Stored data
######
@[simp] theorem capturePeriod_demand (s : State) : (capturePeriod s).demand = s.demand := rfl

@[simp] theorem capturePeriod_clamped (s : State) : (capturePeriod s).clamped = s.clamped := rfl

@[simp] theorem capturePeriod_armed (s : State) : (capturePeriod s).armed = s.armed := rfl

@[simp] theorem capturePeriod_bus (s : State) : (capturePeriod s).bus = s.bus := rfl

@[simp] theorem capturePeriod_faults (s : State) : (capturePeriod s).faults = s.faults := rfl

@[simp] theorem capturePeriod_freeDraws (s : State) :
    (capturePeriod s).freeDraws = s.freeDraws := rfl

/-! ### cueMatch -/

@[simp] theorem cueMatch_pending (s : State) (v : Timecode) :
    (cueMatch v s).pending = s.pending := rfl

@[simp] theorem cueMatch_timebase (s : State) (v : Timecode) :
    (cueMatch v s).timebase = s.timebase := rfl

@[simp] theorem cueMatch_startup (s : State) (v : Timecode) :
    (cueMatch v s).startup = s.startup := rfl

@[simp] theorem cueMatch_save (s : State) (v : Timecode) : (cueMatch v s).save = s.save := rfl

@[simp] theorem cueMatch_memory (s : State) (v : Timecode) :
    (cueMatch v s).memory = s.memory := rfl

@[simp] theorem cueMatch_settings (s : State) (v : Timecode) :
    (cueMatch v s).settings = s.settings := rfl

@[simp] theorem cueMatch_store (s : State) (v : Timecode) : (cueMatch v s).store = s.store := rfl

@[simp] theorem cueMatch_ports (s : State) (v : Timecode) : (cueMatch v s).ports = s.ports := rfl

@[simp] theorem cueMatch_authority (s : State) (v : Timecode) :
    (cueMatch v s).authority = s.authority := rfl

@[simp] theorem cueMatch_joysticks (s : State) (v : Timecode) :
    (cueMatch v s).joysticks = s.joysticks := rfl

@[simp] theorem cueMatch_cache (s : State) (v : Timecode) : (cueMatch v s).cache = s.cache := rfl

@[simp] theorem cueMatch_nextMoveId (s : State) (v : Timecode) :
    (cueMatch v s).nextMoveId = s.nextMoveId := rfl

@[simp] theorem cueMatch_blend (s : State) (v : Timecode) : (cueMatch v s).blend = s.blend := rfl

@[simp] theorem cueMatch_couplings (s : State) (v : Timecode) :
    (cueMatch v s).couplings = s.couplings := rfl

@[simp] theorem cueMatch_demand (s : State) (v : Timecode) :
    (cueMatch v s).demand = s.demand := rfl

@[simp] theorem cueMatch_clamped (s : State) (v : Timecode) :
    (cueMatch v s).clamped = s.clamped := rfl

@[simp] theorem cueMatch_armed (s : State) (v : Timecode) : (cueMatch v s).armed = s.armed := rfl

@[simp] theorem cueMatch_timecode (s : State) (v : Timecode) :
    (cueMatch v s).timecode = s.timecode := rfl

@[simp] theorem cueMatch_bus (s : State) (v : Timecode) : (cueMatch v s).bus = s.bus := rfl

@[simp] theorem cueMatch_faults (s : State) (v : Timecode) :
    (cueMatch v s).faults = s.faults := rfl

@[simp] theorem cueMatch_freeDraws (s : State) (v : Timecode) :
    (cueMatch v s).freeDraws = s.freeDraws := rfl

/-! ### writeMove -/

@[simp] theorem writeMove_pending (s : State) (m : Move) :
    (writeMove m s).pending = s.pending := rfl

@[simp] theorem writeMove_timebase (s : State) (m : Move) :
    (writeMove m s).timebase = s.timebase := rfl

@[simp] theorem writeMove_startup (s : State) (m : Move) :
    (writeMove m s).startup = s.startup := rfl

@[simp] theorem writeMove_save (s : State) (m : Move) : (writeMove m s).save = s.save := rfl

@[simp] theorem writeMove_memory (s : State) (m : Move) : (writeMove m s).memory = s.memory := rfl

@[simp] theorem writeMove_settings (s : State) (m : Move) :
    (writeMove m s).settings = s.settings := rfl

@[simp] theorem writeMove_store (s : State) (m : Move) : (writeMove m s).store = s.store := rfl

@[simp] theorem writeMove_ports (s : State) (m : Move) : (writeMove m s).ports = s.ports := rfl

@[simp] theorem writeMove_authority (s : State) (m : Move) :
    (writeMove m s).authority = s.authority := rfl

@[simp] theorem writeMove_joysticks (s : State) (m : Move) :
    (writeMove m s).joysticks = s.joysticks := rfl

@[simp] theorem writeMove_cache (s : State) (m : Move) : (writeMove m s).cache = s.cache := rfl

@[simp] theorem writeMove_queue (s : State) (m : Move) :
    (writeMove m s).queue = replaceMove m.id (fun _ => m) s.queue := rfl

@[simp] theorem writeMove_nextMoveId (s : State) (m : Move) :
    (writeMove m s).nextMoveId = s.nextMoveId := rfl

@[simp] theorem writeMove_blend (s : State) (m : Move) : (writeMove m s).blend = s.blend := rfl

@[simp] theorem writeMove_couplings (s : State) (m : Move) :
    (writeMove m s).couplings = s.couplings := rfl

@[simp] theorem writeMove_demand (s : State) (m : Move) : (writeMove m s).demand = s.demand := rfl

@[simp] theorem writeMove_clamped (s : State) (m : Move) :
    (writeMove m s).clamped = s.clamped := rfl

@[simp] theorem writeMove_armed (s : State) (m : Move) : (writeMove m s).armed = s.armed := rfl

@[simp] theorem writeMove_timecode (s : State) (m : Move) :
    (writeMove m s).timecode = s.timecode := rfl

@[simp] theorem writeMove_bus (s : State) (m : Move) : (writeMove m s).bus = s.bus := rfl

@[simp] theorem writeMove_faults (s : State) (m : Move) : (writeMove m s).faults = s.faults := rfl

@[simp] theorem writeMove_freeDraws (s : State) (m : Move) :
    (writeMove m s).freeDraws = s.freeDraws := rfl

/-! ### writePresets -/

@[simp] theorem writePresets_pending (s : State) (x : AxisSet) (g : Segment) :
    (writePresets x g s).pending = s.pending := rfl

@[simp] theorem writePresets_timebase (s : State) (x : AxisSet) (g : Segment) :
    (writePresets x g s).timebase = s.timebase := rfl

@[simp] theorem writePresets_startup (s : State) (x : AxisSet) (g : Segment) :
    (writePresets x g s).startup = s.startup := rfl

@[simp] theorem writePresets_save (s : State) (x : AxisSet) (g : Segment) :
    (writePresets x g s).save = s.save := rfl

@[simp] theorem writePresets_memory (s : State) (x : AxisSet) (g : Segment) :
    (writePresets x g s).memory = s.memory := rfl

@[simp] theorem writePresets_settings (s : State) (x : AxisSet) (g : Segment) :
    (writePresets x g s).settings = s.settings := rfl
######
◆ **TRY IT**:
Which lines in the data hold the string "blend"? Copy each of them.

◆ **EXERCISE RESULT**:
@[simp] theorem cueMatch_blend (s : State) (v : Timecode) : (cueMatch v s).blend = s.blend := rfl
@[simp] theorem writeMove_blend (s : State) (m : Move) : (writeMove m s).blend = s.blend := rfl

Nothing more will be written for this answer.